ACTION ITEM:
This exercise asks for a copy of each line in the records below with the word "EncodesRow" in it.

[Collected data]
______
-- ==== Sys2Proof/Laws/PerInstr.lean ====
section
/-! SUPPORT. Per instruction: its encoding lies in its own row of the opcode map (30_encoding.md R95, R100). -/

namespace Sys2Proof.Laws.EncodesRow

/-- The instruction's match value and mask are a row of the map, and its encoding matches that row,
whatever its operands. -/
def Statement (i : Instr) : Prop :=
  (⟨i.matchBits, i.maskBits⟩ : OpcodeRow) ∈ opcodeMap ∧ encode i &&& i.maskBits = i.matchBits

theorem cls : Statement .cls := ⟨by decide, by decide⟩

theorem ret : Statement .ret := ⟨by decide, by decide⟩

theorem jp (nnn : Addr12) : Statement (.jp nnn) :=
  ⟨(by decide : (⟨0x1000#16, 0xF000#16⟩ : OpcodeRow) ∈ opcodeMap),
    by simpa only [encode, Instr.matchBits, Instr.operandBits, Instr.maskBits] using or_and_of_parts (by decide) (placeNNN_and nnn)⟩

theorem call (nnn : Addr12) : Statement (.call nnn) :=
  ⟨(by decide : (⟨0x2000#16, 0xF000#16⟩ : OpcodeRow) ∈ opcodeMap),
    by simpa only [encode, Instr.matchBits, Instr.operandBits, Instr.maskBits] using or_and_of_parts (by decide) (placeNNN_and nnn)⟩

theorem seVxNn (x : Reg) (nn : Byte) : Statement (.seVxNn x nn) :=
  ⟨(by decide : (⟨0x3000#16, 0xF000#16⟩ : OpcodeRow) ∈ opcodeMap),
    by simpa only [encode, Instr.matchBits, Instr.operandBits, Instr.maskBits] using or_and_of_parts (by decide) (placeXNN_and x nn)⟩

theorem sneVxNn (x : Reg) (nn : Byte) : Statement (.sneVxNn x nn) :=
  ⟨(by decide : (⟨0x4000#16, 0xF000#16⟩ : OpcodeRow) ∈ opcodeMap),
    by simpa only [encode, Instr.matchBits, Instr.operandBits, Instr.maskBits] using or_and_of_parts (by decide) (placeXNN_and x nn)⟩

theorem seVxVy (x y : Reg) : Statement (.seVxVy x y) :=
  ⟨(by decide : (⟨0x5000#16, 0xF00F#16⟩ : OpcodeRow) ∈ opcodeMap),
    by simpa only [encode, Instr.matchBits, Instr.operandBits, Instr.maskBits] using or_and_of_parts (by decide) (placeXY_and x y)⟩

theorem ldVxNn (x : Reg) (nn : Byte) : Statement (.ldVxNn x nn) :=
  ⟨(by decide : (⟨0x6000#16, 0xF000#16⟩ : OpcodeRow) ∈ opcodeMap),
    by simpa only [encode, Instr.matchBits, Instr.operandBits, Instr.maskBits] using or_and_of_parts (by decide) (placeXNN_and x nn)⟩

theorem addVxNn (x : Reg) (nn : Byte) : Statement (.addVxNn x nn) :=
  ⟨(by decide : (⟨0x7000#16, 0xF000#16⟩ : OpcodeRow) ∈ opcodeMap),
    by simpa only [encode, Instr.matchBits, Instr.operandBits, Instr.maskBits] using or_and_of_parts (by decide) (placeXNN_and x nn)⟩

theorem ldVxVy (x y : Reg) : Statement (.ldVxVy x y) :=
  ⟨(by decide : (⟨0x8000#16, 0xF00F#16⟩ : OpcodeRow) ∈ opcodeMap),
    by simpa only [encode, Instr.matchBits, Instr.operandBits, Instr.maskBits] using or_and_of_parts (by decide) (placeXY_and x y)⟩

theorem or (x y : Reg) : Statement (.or x y) :=
  ⟨(by decide : (⟨0x8001#16, 0xF00F#16⟩ : OpcodeRow) ∈ opcodeMap),
    by simpa only [encode, Instr.matchBits, Instr.operandBits, Instr.maskBits] using or_and_of_parts (by decide) (placeXY_and x y)⟩

theorem and (x y : Reg) : Statement (.and x y) :=
  ⟨(by decide : (⟨0x8002#16, 0xF00F#16⟩ : OpcodeRow) ∈ opcodeMap),
    by simpa only [encode, Instr.matchBits, Instr.operandBits, Instr.maskBits] using or_and_of_parts (by decide) (placeXY_and x y)⟩

theorem xor (x y : Reg) : Statement (.xor x y) :=
  ⟨(by decide : (⟨0x8003#16, 0xF00F#16⟩ : OpcodeRow) ∈ opcodeMap),
    by simpa only [encode, Instr.matchBits, Instr.operandBits, Instr.maskBits] using or_and_of_parts (by decide) (placeXY_and x y)⟩

theorem addVxVy (x y : Reg) : Statement (.addVxVy x y) :=
  ⟨(by decide : (⟨0x8004#16, 0xF00F#16⟩ : OpcodeRow) ∈ opcodeMap),
    by simpa only [encode, Instr.matchBits, Instr.operandBits, Instr.maskBits] using or_and_of_parts (by decide) (placeXY_and x y)⟩

theorem sub (x y : Reg) : Statement (.sub x y) :=
  ⟨(by decide : (⟨0x8005#16, 0xF00F#16⟩ : OpcodeRow) ∈ opcodeMap),
    by simpa only [encode, Instr.matchBits, Instr.operandBits, Instr.maskBits] using or_and_of_parts (by decide) (placeXY_and x y)⟩

theorem shr (x y : Reg) : Statement (.shr x y) :=
  ⟨(by decide : (⟨0x8006#16, 0xF00F#16⟩ : OpcodeRow) ∈ opcodeMap),
    by simpa only [encode, Instr.matchBits, Instr.operandBits, Instr.maskBits] using or_and_of_parts (by decide) (placeXY_and x y)⟩

theorem subn (x y : Reg) : Statement (.subn x y) :=
  ⟨(by decide : (⟨0x8007#16, 0xF00F#16⟩ : OpcodeRow) ∈ opcodeMap),
    by simpa only [encode, Instr.matchBits, Instr.operandBits, Instr.maskBits] using or_and_of_parts (by decide) (placeXY_and x y)⟩

theorem shl (x y : Reg) : Statement (.shl x y) :=
  ⟨(by decide : (⟨0x800E#16, 0xF00F#16⟩ : OpcodeRow) ∈ opcodeMap),
    by simpa only [encode, Instr.matchBits, Instr.operandBits, Instr.maskBits] using or_and_of_parts (by decide) (placeXY_and x y)⟩

theorem sneVxVy (x y : Reg) : Statement (.sneVxVy x y) :=
  ⟨(by decide : (⟨0x9000#16, 0xF00F#16⟩ : OpcodeRow) ∈ opcodeMap),
    by simpa only [encode, Instr.matchBits, Instr.operandBits, Instr.maskBits] using or_and_of_parts (by decide) (placeXY_and x y)⟩

theorem ldINnn (nnn : Addr12) : Statement (.ldINnn nnn) :=
  ⟨(by decide : (⟨0xA000#16, 0xF000#16⟩ : OpcodeRow) ∈ opcodeMap),
    by simpa only [encode, Instr.matchBits, Instr.operandBits, Instr.maskBits] using or_and_of_parts (by decide) (placeNNN_and nnn)⟩

theorem jpV0 (nnn : Addr12) : Statement (.jpV0 nnn) :=
  ⟨(by decide : (⟨0xB000#16, 0xF000#16⟩ : OpcodeRow) ∈ opcodeMap),
    by simpa only [encode, Instr.matchBits, Instr.operandBits, Instr.maskBits] using or_and_of_parts (by decide) (placeNNN_and nnn)⟩

theorem rnd (x : Reg) (nn : Byte) : Statement (.rnd x nn) :=
  ⟨(by decide : (⟨0xC000#16, 0xF000#16⟩ : OpcodeRow) ∈ opcodeMap),
    by simpa only [encode, Instr.matchBits, Instr.operandBits, Instr.maskBits] using or_and_of_parts (by decide) (placeXNN_and x nn)⟩

theorem drw (x y : Reg) (n : BitVec 4) : Statement (.drw x y n) :=
  ⟨(by decide : (⟨0xD000#16, 0xF000#16⟩ : OpcodeRow) ∈ opcodeMap),
    by simpa only [encode, Instr.matchBits, Instr.operandBits, Instr.maskBits] using or_and_of_parts (by decide) (placeXYN_and x y n)⟩

theorem skp (x : Reg) : Statement (.skp x) :=
  ⟨(by decide : (⟨0xE09E#16, 0xF0FF#16⟩ : OpcodeRow) ∈ opcodeMap),
    by simpa only [encode, Instr.matchBits, Instr.operandBits, Instr.maskBits] using or_and_of_parts (by decide) (placeX_and x)⟩

theorem sknp (x : Reg) : Statement (.sknp x) :=
  ⟨(by decide : (⟨0xE0A1#16, 0xF0FF#16⟩ : OpcodeRow) ∈ opcodeMap),
    by simpa only [encode, Instr.matchBits, Instr.operandBits, Instr.maskBits] using or_and_of_parts (by decide) (placeX_and x)⟩

theorem ldVxDt (x : Reg) : Statement (.ldVxDt x) :=
  ⟨(by decide : (⟨0xF007#16, 0xF0FF#16⟩ : OpcodeRow) ∈ opcodeMap),
    by simpa only [encode, Instr.matchBits, Instr.operandBits, Instr.maskBits] using or_and_of_parts (by decide) (placeX_and x)⟩

theorem ldVxK (x : Reg) : Statement (.ldVxK x) :=
  ⟨(by decide : (⟨0xF00A#16, 0xF0FF#16⟩ : OpcodeRow) ∈ opcodeMap),
    by simpa only [encode, Instr.matchBits, Instr.operandBits, Instr.maskBits] using or_and_of_parts (by decide) (placeX_and x)⟩

theorem ldDtVx (x : Reg) : Statement (.ldDtVx x) :=
  ⟨(by decide : (⟨0xF015#16, 0xF0FF#16⟩ : OpcodeRow) ∈ opcodeMap),
    by simpa only [encode, Instr.matchBits, Instr.operandBits, Instr.maskBits] using or_and_of_parts (by decide) (placeX_and x)⟩

theorem ldStVx (x : Reg) : Statement (.ldStVx x) :=
  ⟨(by decide : (⟨0xF018#16, 0xF0FF#16⟩ : OpcodeRow) ∈ opcodeMap),
    by simpa only [encode, Instr.matchBits, Instr.operandBits, Instr.maskBits] using or_and_of_parts (by decide) (placeX_and x)⟩

theorem addIVx (x : Reg) : Statement (.addIVx x) :=
  ⟨(by decide : (⟨0xF01E#16, 0xF0FF#16⟩ : OpcodeRow) ∈ opcodeMap),
    by simpa only [encode, Instr.matchBits, Instr.operandBits, Instr.maskBits] using or_and_of_parts (by decide) (placeX_and x)⟩

theorem ldFVx (x : Reg) : Statement (.ldFVx x) :=
  ⟨(by decide : (⟨0xF029#16, 0xF0FF#16⟩ : OpcodeRow) ∈ opcodeMap),
    by simpa only [encode, Instr.matchBits, Instr.operandBits, Instr.maskBits] using or_and_of_parts (by decide) (placeX_and x)⟩

theorem ldBVx (x : Reg) : Statement (.ldBVx x) :=
  ⟨(by decide : (⟨0xF033#16, 0xF0FF#16⟩ : OpcodeRow) ∈ opcodeMap),
    by simpa only [encode, Instr.matchBits, Instr.operandBits, Instr.maskBits] using or_and_of_parts (by decide) (placeX_and x)⟩

theorem ldMemVx (x : Reg) : Statement (.ldMemVx x) :=
  ⟨(by decide : (⟨0xF055#16, 0xF0FF#16⟩ : OpcodeRow) ∈ opcodeMap),
    by simpa only [encode, Instr.matchBits, Instr.operandBits, Instr.maskBits] using or_and_of_parts (by decide) (placeX_and x)⟩

theorem ldVxMem (x : Reg) : Statement (.ldVxMem x) :=
  ⟨(by decide : (⟨0xF065#16, 0xF0FF#16⟩ : OpcodeRow) ∈ opcodeMap),
    by simpa only [encode, Instr.matchBits, Instr.operandBits, Instr.maskBits] using or_and_of_parts (by decide) (placeX_and x)⟩

end Sys2Proof.Laws.EncodesRow
end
______
RESULT OF THE TASK:
namespace Sys2Proof.Laws.EncodesRow
end Sys2Proof.Laws.EncodesRow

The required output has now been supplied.